RFE/RL reported that al-Radhi had received prior threats because of his work for a "foreign agency." Radio Free Iraq is the Arabic-language service of RFE/RL in Iraq, broadcasting from the network's headquarters in Prague, Czech Republic.

Mohammad Hilal Karji, Baghdad TV
June 6, 2007, Yusufiya

Karji, a correspondent for the Jordan-based satellite channel Baghdad TV, and his cousin were traveling to Baghdad for work when they were stopped at an Iraqi Army checkpoint in the town of Yusufiya, about 12 miles south of Baghdad, according to a source at the station who requested anonymity. The two were handed over to armed men who claimed to be security officers and who were in a car stationed by the checkpoint, the source said.

Karji and his cousin tried to escape, but only the cousin was able to flee, the source said.

The gunmen were suspected members of the Mahdi Army, a militia led by radical Shiite cleric Muqtada al-Sadr, according to the source at the station. The source said that Karji was shot in the head and that the body showed signs of torture.

Karji was believed to be killed because of his affiliation with Baghdad TV, where he worked for two years, the source told CPJ. The channel, owned by the Iraqi Islamic Party, a large Sunni political group, had lost at least seven other employees since June 2005. The channel had been attacked by a truck laden with explosives in one incident and shelled by insurgents in another. The attacks forced the channel to relocate its main headquarters to Jordan.

Sahar Hussein Ali al-Haydari, National Iraqi News Agency and Aswat al-Iraq
June 7, 2007, Mosul

Al-Haydari, 44, was shopping in Mosul's Al-Hadbaa neighborhood when four unidentified gunmen got out of their vehicle, gunned her down, and fled the scene, taking her cell phone with them, local journalists told CPJ.

Earlier, she had been reporting news of a suicide attack on a police station in the nearby town of Al-Rabiya, according to the National Iraqi News Agency. When a police captain called to give her more information, the killers answered her phone, telling him, "She went to hell," according to a local journalist who spoke with the captain.

Al-Haydari had previously told CPJ that she had received many death threats. In early 2006, she was twice targeted for abduction; one attempt failed, and she was rescued the other time. In March 2006, al-Haydari told CPJ she had been shot, requiring surgery. In August 2006, gunmen killed her daughter's fiancé.

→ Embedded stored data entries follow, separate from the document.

/-- R54, R55, R57: the miss deadline of a gear-class tracker. -/
def missDue (s : State) (d : Fin 16) : Option Time :=
  let p := periodTicks s d
  let sus := (work s (.dom d 0x09)).toNat * prescOf s d
  if !(gearClass s d && decide (domKind s d = 0) && trusted s.doms[d].st && decide (p ≠ 0)) ||
      (decide (sus ≠ 0) && decide (sus < p)) then none
  else
    let lim := fld (work s (.dom d 0x08)) 5 0 * p / 16
    match s.doms[d].gap with
    | some g => some (plus g.tr (gapTeeth s d * p + lim))
    | none => s.doms[d].lastT.map (fun t => plus t lim)

/-- R68: the standstill deadline. -/
def standDue (s : State) (d : Fin 16) : Option Time :=
  if !(counting s.doms[d].st && decide (domKind s d ≠ 3)) || s.doms[d].standPast then none
  else
    s.doms[d].lastT.map (fun t =>
      let n := min ((reg s (.dom d 0x0B)).toNat * 1024) (0xFFFFFF * prescOf s d)
      match s.doms[d].standFloor with
      | some f => laterOf (plus t n) f
      | none => plus t n)

/-- R68: STOPPED at the deadline. -/
def stopDomain (s : State) (d : Fin 16) (due_ : Time) : State :=
  let st := s.doms[d].st
  dropPeriod (updDom (sendChange s d due_ (plus due_ 8) .stopped 0x07 none) d (fun x =>
    { x with before := st, afterStop := true })) d

/-- R57: a gap tooth is inserted. -/
def insertGapTooth (s : State) (d : Fin 16) (pin : Time) : State :=
  let g := match s.doms[d].gap with
    | some g => g.inserted
    | none => 0
  let n := teethOf s d
  let idx := (gapIndex s d + n + g - gapTeeth s d) % n
  let upd := plus pin (trkLead s d)
  deliver s d ⟨.gap, pin, upd, absOf s (upd - 8#48), s.doms[d].period, some idx, false, false, false, none, none, none,
    none, false⟩

/-- R58: an EXTRA gap is misplaced at a tooth of index GAP_INDEX whose interval had no gap edge; the first tooth after
standstill stands for the state held before it. In SYNCING the index is provisional (R66) and nothing is recorded (log entry
89). -/
def extraBad (s : State) (d : Fin 16) (idx : Nat) : Bool :=
  let st := if s.doms[d].st = .stopped then s.doms[d].before else s.doms[d].st
  decide (gapKind s d = 2) && trusted st && !s.doms[d].gapSeen && decide (idx = gapIndex s d)

/-- The index the next tooth takes where nothing forces it. -/
def plainIndex (s : State) (d : Fin 16) (b : Nat) : Nat :=
  match pendingIndex s d b with
  | some i => i
  | none => if s.doms[d].started then (s.doms[d].idx.toNat + 1) % teethOf s d else 0

/-- R54, R57: a miss deadline passes: a synthetic tooth, or LOST at the second in a row. -/
def passMiss (s : State) (d : Fin 16) (due_ : Time) : State :=
  let x := s.doms[d]
  if x.synthLast then dropPeriod (sendChange s d due_ (plus due_ 8) .lost 0x06 none) d
  else
    let p := periodTicks s d
    let upd := plus due_ (trkLead s d)
    let b := absOf s (upd - 8#48)
    let (pin, force) := match x.gap with
      | some g => (plus g.tr ((gapTeeth s d + 1) * p), some (gapIndex s d))
      | none => (plus (x.lastT.getD 0) p, none)
    let idx := match force with
      | some i => i
      | none => plainIndex s d b
    deliver s d ⟨.synthetic, pin, upd, b, x.period, force, false, false, extraBad s d idx, none, none, none, none, false⟩

/-- R56: what passes first among gap tooth, standstill and miss deadline before the instant `t` ("at or before" for a gap
tooth), applied once. The standstill deadline prevails over a miss deadline of the same tick. -/
def passOne (s : State) (d : Fin 16) (t : Time) : State :=
  let gp := gapToothDue s d
  let st := standDue s d
  let ms := missDue s d
  let le := fun (a : Time) (b : Option Time) => match b with
    | some y => !after a y
    | none => true
  match gp with
  | some g =>
    if !after g t && le g st && le g ms then insertGapTooth s d g
    else match st with
      | some y => if before y t && le y ms then stopDomain s d y
        else match ms with
          | some m => if before m t then passMiss s d m else s
          | none => s
      | none => match ms with
        | some m => if before m t then passMiss s d m else s
        | none => s
  | none => match st with
    | some y => if before y t && le y ms then stopDomain s d y
      else match ms with
        | some m => if before m t then passMiss s d m else s
        | none => s
    | none => match ms with
      | some m => if before m t then passMiss s d m else s
      | none => s

/-- R56: deadlines that lie before an edge have passed when the tracker takes the edge in. -/
def catchUp (s : State) (d : Fin 16) (t : Time) : State :=
  (List.range 8).foldl (fun z _ => passOne z d t) s

/-- Domains run in every mode in which the clock runs and the units work (R328). -/
def domsOn (s : State) : Bool := alive s && decide (s.sys.mode ≠ .powerFail)

/-! ### Edges of a tracker -/

/-- R53: an edge in the noise window of a mark-class tracker. After an enable there is no last tooth and so no window (log
entry 89). -/
def noisy (s : State) (d : Fin 16) (t : Time) : Bool :=
  let x := s.doms[d]
  let p := periodTicks s d
  match x.lastT with
  | none => false
  | some l =>
    if gearClass s d then false
    else if p = 0 then decide (dist t l < (work s (.dom d 0x07)).toNat)
    else
      let nr := fld (work s (.dom d 0x06)) 3 0
      match x.gap with
      | some g => decide (16 * dist t g.tr < (nr * p * (gapTeeth s d + 1) : Nat))
      | none => decide (16 * dist t l < (nr * p : Nat))

/-- R58: an edge is the gap edge of its interval. -/
def isGapEdge (s : State) (d : Fin 16) (t : Time) : Bool :=
  let x := s.doms[d]
  let p := periodTicks s d
  match x.lastT with
  | none => false
  | some l =>
    let next := (x.idx.toNat + 1) % teethOf s d
    decide (gapKind s d = 2) && decide (p ≠ 0) && !x.gapSeen && counting x.st &&
      (decide (x.st = .syncing) || decide (next = gapIndex s d)) &&
      decide (((gapPos s d - gapTol s d) * p : Nat) ≤ 16 * dist t l) &&
      decide (16 * dist t l ≤ ((gapPos s d + gapTol s d) * p : Nat))

/-- R50, R62: the angle word the leaves hold at a line time near the present one. -/
def leafAngleAt (s : State) (d : Fin 16) (t : Time) : Word := leafAngle { s with time := { s.time with lt := t } } d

In her final e-mail to CPJ, on March 22, al-Haydari said her name was on a death list composed of journalists and police officers. It had been circulated throughout Mosul and posted on her house door. According to the independent news agency Aswat al-Iraq, the list was issued by the "Emir of the Islamic State in Mosul," the local leader of the al-Qaeda-affiliated Islamic State in Iraq.

Al-Haydari was a correspondent for the National Iraqi News Agency and Aswat al-Iraq, and a contributor to a number of other Iraqi media outlets. She also was a journalist trainee and correspondent for the London-based Institute for War and Peace Reporting, an organization that trains local journalists in war coverage. She visited CPJ's offices in New York in late 2005, and CPJ helped relocate her husband and four children to Damascus, Syria, after she received death threats.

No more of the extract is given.